# bond brook sunday



## powpig2002 (Mar 23, 2010)

raked upper trails at bond brook. good for me! i need a leaf blower.


----------



## BackLoafRiver (Mar 23, 2010)

Good for you is right! Wish I could have joined you. :beer:

Is it still a mess over there?


----------



## powpig2002 (Mar 23, 2010)

*beer mmmm*

brian a had ameeting with augusta trails last week and was assured loggers would be in this/next week to clean up cutting debris. we'll see.


----------



## BackLoafRiver (Mar 23, 2010)

How much did they cut??  Hopefully it doesn't interfere with the cool riding there.  I really dig the area by the old bike. (do you know what I mean?)  

Brian has been good about staying in touch.
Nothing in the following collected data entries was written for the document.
/-- Sends a query to an adapter of this row or column on one of its planes; which one is left open.
(Log 60: DESIGN CHOICE.) -/
def State.mgmtTo (s : State) (dst : AdapterId) (q : MgmtQuery) : State :=
  let ps := s.mgmtPorts dst
  if ps.isEmpty then s
  else
    let f := s.takeFree
    f.2.mgmtVia (ps.getD (f.1.toNat % ps.length) 0) dst (some q) []

/-- Asks one peer about a semaphore of this adapter, or about the peer's sender records; an adapter of no shared line is
asked through the adapter of this row in its column, or if that is marked down through the one of this column in its row. -/
def State.askPeer (s : State) (peer : AdapterId) (sem : Option (BitVec 16)) : State :=
  let s1 : State := { s with night := { s.night with asked := s.night.asked ++ [⟨peer, sem, s.ps, true⟩] } }
  if s.linePeers.contains peer then
    s1.mgmtTo peer (match sem with | some id => .raisers s.me id | none => .senders s.me)
  else if gridOf peer ≠ gridOf s.me then s1
  else
    let viaCol : AdapterId := BitVec.ofNat 16 (gridOf s.me * 4096 + rowOf peer * 64 + colOf s.me)
    s1.mgmtTo (if s.linePeers.contains (s.viaRow peer) then s.viaRow peer else viaCol) (.relay peer sem)

/-- Step 3 of R457: what this adapter asks. (Log 107: DESIGN CHOICE.) -/
def State.askAll (s : State) (g : Graph) : State :=
  let sems := (s.semNodes g).filter (fun e => bit (s.semPage e.2) 9)
  let s1 := sems.foldl (fun (t : State) e => s.linePeers.foldl (fun (u : State) p => u.askPeer p (some e.2)) t) s
  (g.1.filter (fun n => bits n.w0 0 8 = 5)).foldl (fun (t : State) n => t.askPeer (BitVec.ofNat 16 (bits n.w0 16 16)) none) s1

/-- Steps 1 to 3 of R457: the graph of this adapter, and the queries to its peers. (Log 107: DESIGN CHOICE.) -/
def State.graphStart (s : State) : State :=
  let g := s.raiserGraph s.blockedGraph
  { s.askAll g with night := { (s.askAll g).night with nodes := g.1, edges := g.2 } }

/-- The state of Nightwatch. -/
def State.nwGo (s : State) (st : Nat) : State := s.setFld Reg.DBG_NW_STATUS 0 3 st

/-- The dump is made and its end reported (R453, steps 4 and 5). -/
def State.dumped (s : State) : State :=
  let st := s.reg Reg.DBG_NW_STATUS
  let cause := bits st 3 3
  let s1 := match s.dumpBase with
    | some b => if cause = 3 then (s.nwGo 2).dumpOwn b else (s.nwGo 2).dumpAll b
    | none => s
  let s2 := (s1.nwGo 3).fault 256 { faultRec s.now St.timeout 7 0 with
    w4 := BitVec.ofNat 64 cause, w5 := BitVec.ofNat 64 (bits st 32 32) }
  let s3 := if s.flag Reg.DBG_NW_CFG 1 then s2.msix 0 (s.fld Reg.DBG_NW_CFG 2 11) else s2
  if cause = 3 ∨ s.dumpBase.isNone then s3 else s3.graphStart

/-- DUMP_COMPLETE. -/
def execDumpComplete (s : State) : Out :=
  if s.alive && s.fld Reg.DBG_NW_STATUS 0 3 == 1 then .next s.dumped else .next s

/-- The graph is complete: every query is answered or given up. -/
def State.graphReady (s : State) : Bool :=
  s.fld Reg.DBG_NW_STATUS 0 3 == 3 && s.fld Reg.DBG_NW_STATUS 3 3 != 3 && !s.night.asked.any (fun q => q.due)

/-- Step 4 of R457, section 13 and the word valid. -/
def State.graphDone (s : State) : State :=
  match s.dumpBase with
  | some b =>
    ((s.dumpPut b (sectionAt 13) ((graphBytes (s.night.nodes, s.night.edges)).take 0x1000000)).dumpWords b 0xFF8 [1]).nwGo 4
  | none => s

/-- GRAPH_BUILD. -/
def execGraphBuild (s : State) : Out := if s.alive && s.graphReady then .next s.graphDone else .next s

/-! ## Resume and abort (R456) -/

/-- Halted slots and the rings go on; Nightwatch watches afresh. -/
def State.unhalt (s : State) : State :=
  { (s.nwGo 0).nwStatus St.ok with
    slots := s.slots.map (fun e => (e.1, { e.2 with halted := false }))
    night := { s.night with fresh := s.ps } }

/-- The slots that are halted. -/
def State.haltedSlots (s : State) : List Nat := allSlots.filter (fun i => (s.slot i).halted)

/-- A hang can be ended: state DUMPED or GRAPH_READY. -/
def State.nwEnds (s : State) : Bool := s.fld Reg.DBG_NW_STATUS 0 3 == 3 || s.fld Reg.DBG_NW_STATUS 0 3 == 4

/-- Op 2 of DBG_NW_CMD. -/
def State.nwResume (s : State) : State := if s.nwEnds then s.unhalt else s.nwStatus St.badDescriptor

/-- Op 3: the halted slots stop with ABORTED. -/
def State.nwAbort (s : State) : State :=
  if s.nwEnds then s.haltedSlots.foldl (fun (t : State) i => t.slotStop i) s.unhalt else s.nwStatus St.badDescriptor

/-- RESUME. -/
def execResume (p : Path) (s : State) : Out := .next (s.mapWrite p Reg.DBG_NW_CMD State.nwResume)

/-- ABORT. -/
def execAbort (p : Path) (s : State) : Out := .next (s.mapWrite p Reg.DBG_NW_CMD State.nwAbort)

/-! ## Queries and answers (R458) -/

/-- Zenith firmware takes management frames: it runs and mgmt_en is 1. (Log 61: DEDUCED.) -/
def State.mgmtOn (s : State) : Bool := s.alive && s.running && s.flag Reg.DBG_CTRL 12

/-- A query from `src`, received on sub-port `i`. (Log 61: DEDUCED.) -/
def State.mgmtQuery (s : State) (i : Nat) (src : AdapterId) : MgmtQuery → State
  | .raisers ad id => s.mgmtVia i src none (s.raisersAnswer ad id)
  | .senders ad => s.mgmtVia i src none (s.sendersAnswer ad)
  | .relay ad sem =>
    if s.linePeers.contains ad then
      let s1 : State := { s with night := { s.night with relays := s.night.relays ++ [⟨i / 4, i % 4, src, ad, sem⟩] } }
      s1.mgmtTo ad (match sem with | some id => .raisers src id | none => .senders src)
    else s

/-- MANAGEMENT_QUERY. -/
def execManagementQuery (port : Fin 6) (sub : Fin 4) (src : AdapterId) (query : MgmtQuery) (s : State) : Out :=
  if s.mgmtOn then .next (s.mgmtQuery (4 * port.val + sub.val) src query) else .next s

/-- Relayed answers go back to those that asked. -/
def State.relayBack (s : State) (peer : AdapterId) (sem : Option (BitVec 16)) (nodes : List PeerNode) : State :=
  let mine := s.night.relays.filter (fun r => r.peer == peer && r.sem == sem)
  let s1 : State := { s with night := { s.night with relays := s.night.relays.filter (fun r => !(r.peer == peer && r.sem == sem)) } }
  mine.foldl (fun (t : State) r => t.mgmtVia (4 * r.port + r.sub) r.src none nodes) s1

/-- An answer to an open query of this adapter adds its nodes and edges. (Log 107: DESIGN CHOICE.) -/
def State.takeAnswer (s : State) (peer : AdapterId) (sem : Option (BitVec 16)) (nodes : List PeerNode) : State :=
  let mine := fun (q : Query) => q.due && q.peer == peer && q.sem == sem
  if s.night.asked.any mine then
    let g := graft s.me peer sem (s.night.nodes, s.night.edges) nodes
    { s with night := { s.night with
        asked := s.night.asked.map (fun q => if mine q then { q with due := false } else q), nodes := g.1, edges := g.2 } }
  else s

/-- MANAGEMENT_ANSWER. (Log 61: DEDUCED.) -/
def execManagementAnswer (peer : AdapterId) (sem : Option (BitVec 16)) (nodes : List PeerNode) (s : State) : Out :=
  if s.mgmtOn then .next ((s.relayBack peer sem nodes).takeAnswer peer sem nodes) else .next s

/-- The queries to a peer that have been open for 10 ms. -/
def State.lateQuery (s : State) (peer : AdapterId) (q : Query) : Bool :=
  q.due && q.peer == peer && decide (q.sent + ms 10 ≤ s.ps)

/-- A peer that does not answer becomes an unresponsive node. (Log 107: DESIGN CHOICE.) -/
def State.unresponsive (s : State) (peer : AdapterId) : State :=
  let g := (putNode (s.night.nodes, s.night.edges) (bareNode 5 0x10 peer 0)).2
  { s with night := { s.night with
      asked := s.night.asked.map (fun q => if s.lateQuery peer q then { q with due := false } else q)
      nodes := g.1, edges := g.2 } }

/-- PEER_QUERY_TIMEOUT. -/
def execPeerQueryTimeout (peer : AdapterId) (s : State) : Out :=
  if s.alive && s.night.asked.any (s.lateQuery peer) then .next (s.unresponsive peer) else .next s

/-! ## JTAG (R475) -/

/-- The value of the IDCODE register (R475). -/
def jtagIdcode : BitVec 32 := 0x14800B75

/-- The address of the management port on SMBus (R472). -/
def State.smbusAddr (s : State) : BitVec 7 := 0x64 + s.boot.smb.setWidth 7

/-- JTAG_INSTRUCTION_LOAD: EXTEST is accepted only while POR_N is asserted, which it is in no state of the model, and any
instruction that is not implemented acts as BYPASS. (Log 108: PRESUMED.) -/
def execJtagInstructionLoad (ir : JtagIr) (s : State) : Out :=
  .next { s with jtag := match ir with
    | .idcode => .idcode
    | .sample => .sample
    | _ => .bypass }

end Sys2Proof.Machine
end

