-- ==== Sys2Proof/Machine/Step.lean ====
section
/-!
DEFINITION. The step of the block: the command at the front of the queue is carried out with the queue's rest; with an
empty queue the clock of the time unit ticks once.
-/

namespace Sys2Proof.Machine

/-- One step. (Log 1: DESIGN CHOICE.) -/
def step (s : State) : Host.Outcome State Fault Refusal :=
  match s.pending with
  | [] => .next s.tick
  | c :: cs => exec c { s with pending := cs }

/-- The state with the command that a table word spells at the front of its queue; no row of the table gives bits, so
no word spells one. (Log 8: DESIGN CHOICE.) -/
def State.withFetchWord (s : State) (nbits w : Nat) : State :=
  match Sys2Proof.decodeTableWord nbits w with
  | some c => { s with pending := c :: s.pending }
  | none => s

end Sys2Proof.Machine
end

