/-- R452, R453, R456: hangs are declared, by Nightwatch or by command, and ended. -/
def HangsDeclared : Prop :=
  ∀ (s : State),
    (s.alive = true → s.flag Reg.DBG_NW_CFG 0 = true → s.watching = true →
      (∀ sl : Fin 32, (s.slotHung sl = true → ∃ t, exec (.hangDetect (.slot sl)) s = .next t ∧ Declared s t 1 sl) ∧
        (s.slotHung sl = false → exec (.hangDetect (.slot sl)) s = .next s)) ∧
      (∀ r : BitVec 14, (s.ringHung r.toNat = true → ∃ t, exec (.hangDetect (.ring r)) s = .next t ∧ Declared s t 2 r.toNat) ∧
        (s.ringHung r.toNat = false → exec (.hangDetect (.ring r)) s = .next s)) ∧
      (s.zenithHung = true → ∃ t, exec (.hangDetect .zenith) s = .next t ∧ Declared s t 3 0)) ∧
    (∀ w, s.flag Reg.DBG_NW_CFG 0 = false ∨ s.watching = false → exec (.hangDetect w) s = .next s) ∧
    (s.alive = true → s.running = true → ∃ t, exec .zenithHeartbeat s = .next t ∧ t.night = { s.night with beat := s.ps }
      ∧ { t with night := s.night } = s) ∧
    (∀ p, Accepted s p Reg.DBG_NW_CMD →
      (s.watching = true → ∃ t, exec (.declare p) s = .next t ∧ Declared s t 4 0 ∧ t.fld Reg.DBG_NW_STATUS 16 16 = 0) ∧
      (s.watching = false → ∃ t, exec (.declare p) s = .next t ∧ OnlyTally s t) ∧
      (s.nwEnds = true →
        (∃ t, exec (.resume p) s = .next t ∧ t.watching = true ∧ t.fld Reg.DBG_NW_STATUS 16 16 = 0
          ∧ (∀ i, t.slot i = { s.slot i with halted := false }) ∧ RegsBut s t [Reg.DBG_NW_STATUS] ∧ SameStores s t) ∧
        (∃ t, exec (.abort p) s = .next t ∧ t.watching = true
          ∧ (∀ i, i < 32 → (s.slot i).halted = true → (s.slot i).phase ≠ .idle → (s.slot i).stopped = false →
              Stopped s t i St.aborted)
          ∧ (∀ i, i < 32 → (t.slot i).halted = false) ∧ SameStores s t)) ∧
      (s.nwEnds = false → ∀ c ∈ [Instr.resume p, .abort p], ∃ t, exec c s = .next t
        ∧ t.fld Reg.DBG_NW_STATUS 16 16 = St.badDescriptor.toNat ∧ RegsBut s t [Reg.DBG_NW_STATUS] ∧ OnlyRegs s t))

/-- R446 to R451, R453, R457: the dump and the graph complete, histogram samples, and the records that Comet writes. -/
def DumpsAndTraces : Prop :=
  ∀ (s : State), s.alive = true →
    (s.fld Reg.DBG_NW_STATUS 0 3 = 1 → ∃ t, exec .dumpComplete s = .next t ∧ t.fld Reg.DBG_NW_STATUS 0 3 = 3
      ∧ t.fld Reg.DBG_NW_STATUS 3 3 = s.fld Reg.DBG_NW_STATUS 3 3 ∧ t.slots = s.slots ∧ t.ops = s.ops ∧ t.sems = s.sems) ∧
    (s.fld Reg.DBG_NW_STATUS 0 3 ≠ 1 → exec .dumpComplete s = .next s) ∧
    (∀ b, s.graphReady = true → s.dumpBase = some b → ∃ t, exec .graphBuild s = .next t ∧ t.fld Reg.DBG_NW_STATUS 0 3 = 4
      ∧ t.slots = s.slots ∧ t.ops = s.ops ∧ t.sems = s.sems) ∧
    (s.graphReady = false → exec .graphBuild s = .next s) ∧
    (s.ck - s.comet.sampled < 1024000000 → exec .histogramSample s = .next s) ∧
    (1024000000 ≤ s.ck - s.comet.sampled → ∃ t, exec .histogramSample s = .next t
      ∧ (∀ u, u < 16 → s.fld (Reg.DBG_HSEL u) 0 4 = 5 → s.fld (Reg.DBG_HSEL u) 4 14 = 0 →
          let b := bucketFor (s.srecs.length + s.rrecs.length)
          Counts s t (Reg.DBG_HIST_DEPTH u b) 1 ∧ ∀ c, c < 16 → c ≠ b → Counts s t (Reg.DBG_HIST_DEPTH u c) 0)
      ∧ (∀ u, u < 16 → s.fld (Reg.DBG_HSEL u) 0 4 = 0 → ∀ c, c < 16 → Counts s t (Reg.DBG_HIST_DEPTH u c) 0
          ∧ Counts s t (Reg.DBG_HIST_DELAY u c) 0) ∧ SameStores s t ∧ t.slots = s.slots) ∧
    (s.traceArea = none → exec .cometStagingDrain s = .next s) ∧
    (∀ base len x, s.traceArea = some (base, len) → s.cometFull = false → s.tracedCores = [] → s.comet.lost = 0 →
      s.comet.staged = [x] → CleanMemory s →
      let w := (s.reg Reg.DBG_COMET_WPTR).toNat
      w + 32 < len → w + 32 < 2 ^ 64 → ∃ t, exec .cometStagingDrain s = .next t ∧ t.comet.staged = []
        ∧ (t.reg Reg.DBG_COMET_WPTR).toNat = w + 32
        ∧ (∀ k, k < 32 → tget 0 t.mem (base + w + k)
            = ([x.w0, x.w1, x.w2, x.w3].flatMap (fun v => leBytes v.toNat 8)).getD k 0)
        ∧ (∀ a, a < base + w ∨ base + w + 32 ≤ a → tget 0 t.mem a = tget 0 s.mem a))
We have been chatting a bit about the Waterville riding.  Sounds like it is going to be awesome.

 As an aside, do you know anything about the Slayer Tom has at the Boutique?


----------



## powpig2002 (Mar 23, 2010)

some issues with the front fork. he keeps saying he's going to look at it. 
this rain is gonna set trail conditions back. more clean up time. gotta think positive.


----------



## BackLoafRiver (Mar 24, 2010)

powpig2002 said:


> some issues with the front fork. he keeps saying he's going to look at it.
> this rain is gonna set trail conditions back. more clean up time. gotta think positive.



Hmm...his asking price is pretty tempting if I can get the $$ together.  Not sure if there is a busted fork though.  I am hoping to get it out and ride it a few times.

I am pretty sure it will take a bit to get the trails back into riding shape with the weather.  Our school participates in Day of Caring for the United Way every May.  I am looking into the possibility of having my advisor group do some work on the trails at Bond Brook.  Hopefully the administration will go for it.


----------



## powpig2002 (Mar 24, 2010)

there is something wrong. the bike has only been demo'ed. so just kick him in the ass to get on it. does he know your interested? you have to stay on tom, god bless him


----------



## BackLoafRiver (Mar 24, 2010)

I haven't let him know yet.  I was over there a few weeks ago and met a few guys who ride in the area as well as his silent business partner.  Nice group of guys.  I didn't want to commit to anything because I am worried about coming up  with the $$.


----------